## [What to do]
Exactly as written, output each record given below.

[Start of section]

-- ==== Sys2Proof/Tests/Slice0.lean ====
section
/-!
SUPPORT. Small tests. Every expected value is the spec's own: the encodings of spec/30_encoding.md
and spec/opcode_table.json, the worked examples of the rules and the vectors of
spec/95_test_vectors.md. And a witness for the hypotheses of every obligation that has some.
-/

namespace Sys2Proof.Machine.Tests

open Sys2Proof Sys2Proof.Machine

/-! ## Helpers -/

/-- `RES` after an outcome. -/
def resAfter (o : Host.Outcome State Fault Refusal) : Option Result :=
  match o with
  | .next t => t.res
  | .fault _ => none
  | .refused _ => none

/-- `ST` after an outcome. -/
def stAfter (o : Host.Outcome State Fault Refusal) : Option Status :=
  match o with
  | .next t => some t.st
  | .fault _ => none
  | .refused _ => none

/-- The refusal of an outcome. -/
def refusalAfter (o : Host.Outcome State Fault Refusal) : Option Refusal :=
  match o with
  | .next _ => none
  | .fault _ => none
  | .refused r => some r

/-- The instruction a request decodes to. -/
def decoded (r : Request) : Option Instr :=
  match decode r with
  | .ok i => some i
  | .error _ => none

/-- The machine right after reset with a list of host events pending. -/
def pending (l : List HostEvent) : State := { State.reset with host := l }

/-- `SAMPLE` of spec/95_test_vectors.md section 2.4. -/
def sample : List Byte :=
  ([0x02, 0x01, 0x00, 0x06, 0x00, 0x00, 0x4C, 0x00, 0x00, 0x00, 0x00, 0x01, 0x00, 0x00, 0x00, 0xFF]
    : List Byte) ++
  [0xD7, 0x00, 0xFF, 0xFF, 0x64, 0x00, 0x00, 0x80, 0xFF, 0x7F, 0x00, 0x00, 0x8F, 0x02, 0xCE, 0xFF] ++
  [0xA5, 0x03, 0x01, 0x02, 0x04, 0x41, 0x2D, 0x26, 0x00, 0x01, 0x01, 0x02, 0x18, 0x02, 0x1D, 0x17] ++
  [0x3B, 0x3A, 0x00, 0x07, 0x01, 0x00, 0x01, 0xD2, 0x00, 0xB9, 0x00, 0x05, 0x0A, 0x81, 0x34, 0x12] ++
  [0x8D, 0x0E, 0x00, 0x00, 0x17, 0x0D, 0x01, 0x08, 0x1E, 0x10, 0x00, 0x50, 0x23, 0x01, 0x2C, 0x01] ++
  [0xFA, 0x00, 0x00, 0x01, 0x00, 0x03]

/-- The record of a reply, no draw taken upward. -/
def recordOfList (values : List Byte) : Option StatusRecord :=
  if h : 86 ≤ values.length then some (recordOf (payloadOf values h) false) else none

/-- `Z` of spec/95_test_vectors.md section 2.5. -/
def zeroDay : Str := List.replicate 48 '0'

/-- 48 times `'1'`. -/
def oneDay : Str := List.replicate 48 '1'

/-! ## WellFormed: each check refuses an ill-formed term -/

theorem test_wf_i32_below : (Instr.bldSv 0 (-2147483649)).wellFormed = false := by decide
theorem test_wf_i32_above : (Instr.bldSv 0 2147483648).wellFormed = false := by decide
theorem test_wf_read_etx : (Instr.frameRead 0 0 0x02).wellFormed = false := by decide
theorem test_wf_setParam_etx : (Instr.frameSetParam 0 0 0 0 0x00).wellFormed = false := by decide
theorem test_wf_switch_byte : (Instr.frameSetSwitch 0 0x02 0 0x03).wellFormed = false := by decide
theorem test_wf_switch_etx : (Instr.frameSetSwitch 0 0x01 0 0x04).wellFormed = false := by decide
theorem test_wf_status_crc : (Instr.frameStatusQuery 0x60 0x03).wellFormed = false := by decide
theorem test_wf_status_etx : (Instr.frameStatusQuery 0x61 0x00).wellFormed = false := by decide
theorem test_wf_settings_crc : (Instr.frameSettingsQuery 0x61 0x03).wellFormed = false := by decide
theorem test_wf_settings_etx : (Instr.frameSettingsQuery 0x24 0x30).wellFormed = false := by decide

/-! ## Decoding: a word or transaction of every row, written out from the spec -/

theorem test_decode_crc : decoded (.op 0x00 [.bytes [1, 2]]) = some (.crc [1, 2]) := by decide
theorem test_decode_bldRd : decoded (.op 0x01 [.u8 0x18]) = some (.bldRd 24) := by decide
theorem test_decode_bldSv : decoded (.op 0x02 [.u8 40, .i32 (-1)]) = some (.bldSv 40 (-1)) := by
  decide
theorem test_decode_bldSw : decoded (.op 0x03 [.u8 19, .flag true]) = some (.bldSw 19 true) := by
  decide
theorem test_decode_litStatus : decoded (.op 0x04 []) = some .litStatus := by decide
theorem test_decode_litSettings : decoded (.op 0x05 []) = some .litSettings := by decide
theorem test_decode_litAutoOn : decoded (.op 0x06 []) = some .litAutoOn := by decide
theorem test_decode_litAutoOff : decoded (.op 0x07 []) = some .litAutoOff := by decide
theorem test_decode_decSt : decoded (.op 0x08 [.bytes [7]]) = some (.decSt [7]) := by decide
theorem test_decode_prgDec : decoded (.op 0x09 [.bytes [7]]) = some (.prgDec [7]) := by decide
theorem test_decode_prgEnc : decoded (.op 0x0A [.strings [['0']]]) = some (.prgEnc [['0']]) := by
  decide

[End of section]

## [Task output]
-- ==== Sys2Proof/Tests/Slice0.lean ====
section
/-!
SUPPORT. Small tests. Every expected value is the spec's own: the encodings of spec/30_encoding.md
and spec/opcode_table.json, the worked examples of the rules and the vectors of
spec/95_test_vectors.md. And a witness for the hypotheses of every obligation that has some.
-/

namespace Sys2Proof.Machine.Tests

open Sys2Proof Sys2Proof.Machine

/-! ## Helpers -/

/-- `RES` after an outcome. -/
def resAfter (o : Host.Outcome State Fault Refusal) : Option Result :=
  match o with
  | .next t => t.res
  | .fault _ => none
  | .refused _ => none

/-- `ST` after an outcome. -/
def stAfter (o : Host.Outcome State Fault Refusal) : Option Status :=
  match o with
  | .next t => some t.st
  | .fault _ => none
  | .refused _ => none

/-- The refusal of an outcome. -/
def refusalAfter (o : Host.Outcome State Fault Refusal) : Option Refusal :=
  match o with
  | .next _ => none
  | .fault _ => none
  | .refused r => some r

/-- The instruction a request decodes to. -/
def decoded (r : Request) : Option Instr :=
  match decode r with
  | .ok i => some i
  | .error _ => none

/-- The machine right after reset with a list of host events pending. -/
def pending (l : List HostEvent) : State := { State.reset with host := l }

/-- `SAMPLE` of spec/95_test_vectors.md section 2.4. -/
def sample : List Byte :=
  ([0x02, 0x01, 0x00, 0x06, 0x00, 0x00, 0x4C, 0x00, 0x00, 0x00, 0x00, 0x01, 0x00, 0x00, 0x00, 0xFF]
    : List Byte) ++
  [0xD7, 0x00, 0xFF, 0xFF, 0x64, 0x00, 0x00, 0x80, 0xFF, 0x7F, 0x00, 0x00, 0x8F, 0x02, 0xCE, 0xFF] ++
  [0xA5, 0x03, 0x01, 0x02, 0x04, 0x41, 0x2D, 0x26, 0x00, 0x01, 0x01, 0x02, 0x18, 0x02, 0x1D, 0x17] ++
  [0x3B, 0x3A, 0x00, 0x07, 0x01, 0x00, 0x01, 0xD2, 0x00, 0xB9, 0x00, 0x05, 0x0A, 0x81, 0x34, 0x12] ++
  [0x8D, 0x0E, 0x00, 0x00, 0x17, 0x0D, 0x01, 0x08, 0x1E, 0x10, 0x00, 0x50, 0x23, 0x01, 0x2C, 0x01] ++
  [0xFA, 0x00, 0x00, 0x01, 0x00, 0x03]

/-- The record of a reply, no draw taken upward. -/
def recordOfList (values : List Byte) : Option StatusRecord :=
  if h : 86 ≤ values.length then some (recordOf (payloadOf values h) false) else none

/-- `Z` of spec/95_test_vectors.md section 2.5. -/
def zeroDay : Str := List.replicate 48 '0'

/-- 48 times `'1'`. -/
def oneDay : Str := List.replicate 48 '1'

/-! ## WellFormed: each check refuses an ill-formed term -/

theorem test_wf_i32_below : (Instr.bldSv 0 (-2147483649)).wellFormed = false := by decide
theorem test_wf_i32_above : (Instr.bldSv 0 2147483648).wellFormed = false := by decide
theorem test_wf_read_etx : (Instr.frameRead 0 0 0x02).wellFormed = false := by decide
theorem test_wf_setParam_etx : (Instr.frameSetParam 0 0 0 0 0x00).wellFormed = false := by decide
theorem test_wf_switch_byte : (Instr.frameSetSwitch 0 0x02 0 0x03).wellFormed = false := by decide
theorem test_wf_switch_etx : (Instr.frameSetSwitch 0 0x01 0 0x04).wellFormed = false := by decide
theorem test_wf_status_crc : (Instr.frameStatusQuery 0x60 0x03).wellFormed = false := by decide
theorem test_wf_status_etx : (Instr.frameStatusQuery 0x61 0x00).wellFormed = false := by decide
theorem test_wf_settings_crc : (Instr.frameSettingsQuery 0x61 0x03).wellFormed = false := by decide
theorem test_wf_settings_etx : (Instr.frameSettingsQuery 0x24 0x30).wellFormed = false := by decide

/-! ## Decoding: a word or transaction of every row, written out from the spec -/

theorem test_decode_crc : decoded (.op 0x00 [.bytes [1, 2]]) = some (.crc [1, 2]) := by decide
theorem test_decode_bldRd : decoded (.op 0x01 [.u8 0x18]) = some (.bldRd 24) := by decide
theorem test_decode_bldSv : decoded (.op 0x02 [.u8 40, .i32 (-1)]) = some (.bldSv 40 (-1)) := by
  decide
theorem test_decode_bldSw : decoded (.op 0x03 [.u8 19, .flag true]) = some (.bldSw 19 true) := by
  decide
theorem test_decode_litStatus : decoded (.op 0x04 []) = some .litStatus := by decide
theorem test_decode_litSettings : decoded (.op 0x05 []) = some .litSettings := by decide
theorem test_decode_litAutoOn : decoded (.op 0x06 []) = some .litAutoOn := by decide
theorem test_decode_litAutoOff : decoded (.op 0x07 []) = some .litAutoOff := by decide
theorem test_decode_decSt : decoded (.op 0x08 [.bytes [7]]) = some (.decSt [7]) := by decide
theorem test_decode_prgDec : decoded (.op 0x09 [.bytes [7]]) = some (.prgDec [7]) := by decide
theorem test_decode_prgEnc : decoded (.op 0x0A [.strings [['0']]]) = some (.prgEnc [['0']]) := by
  decide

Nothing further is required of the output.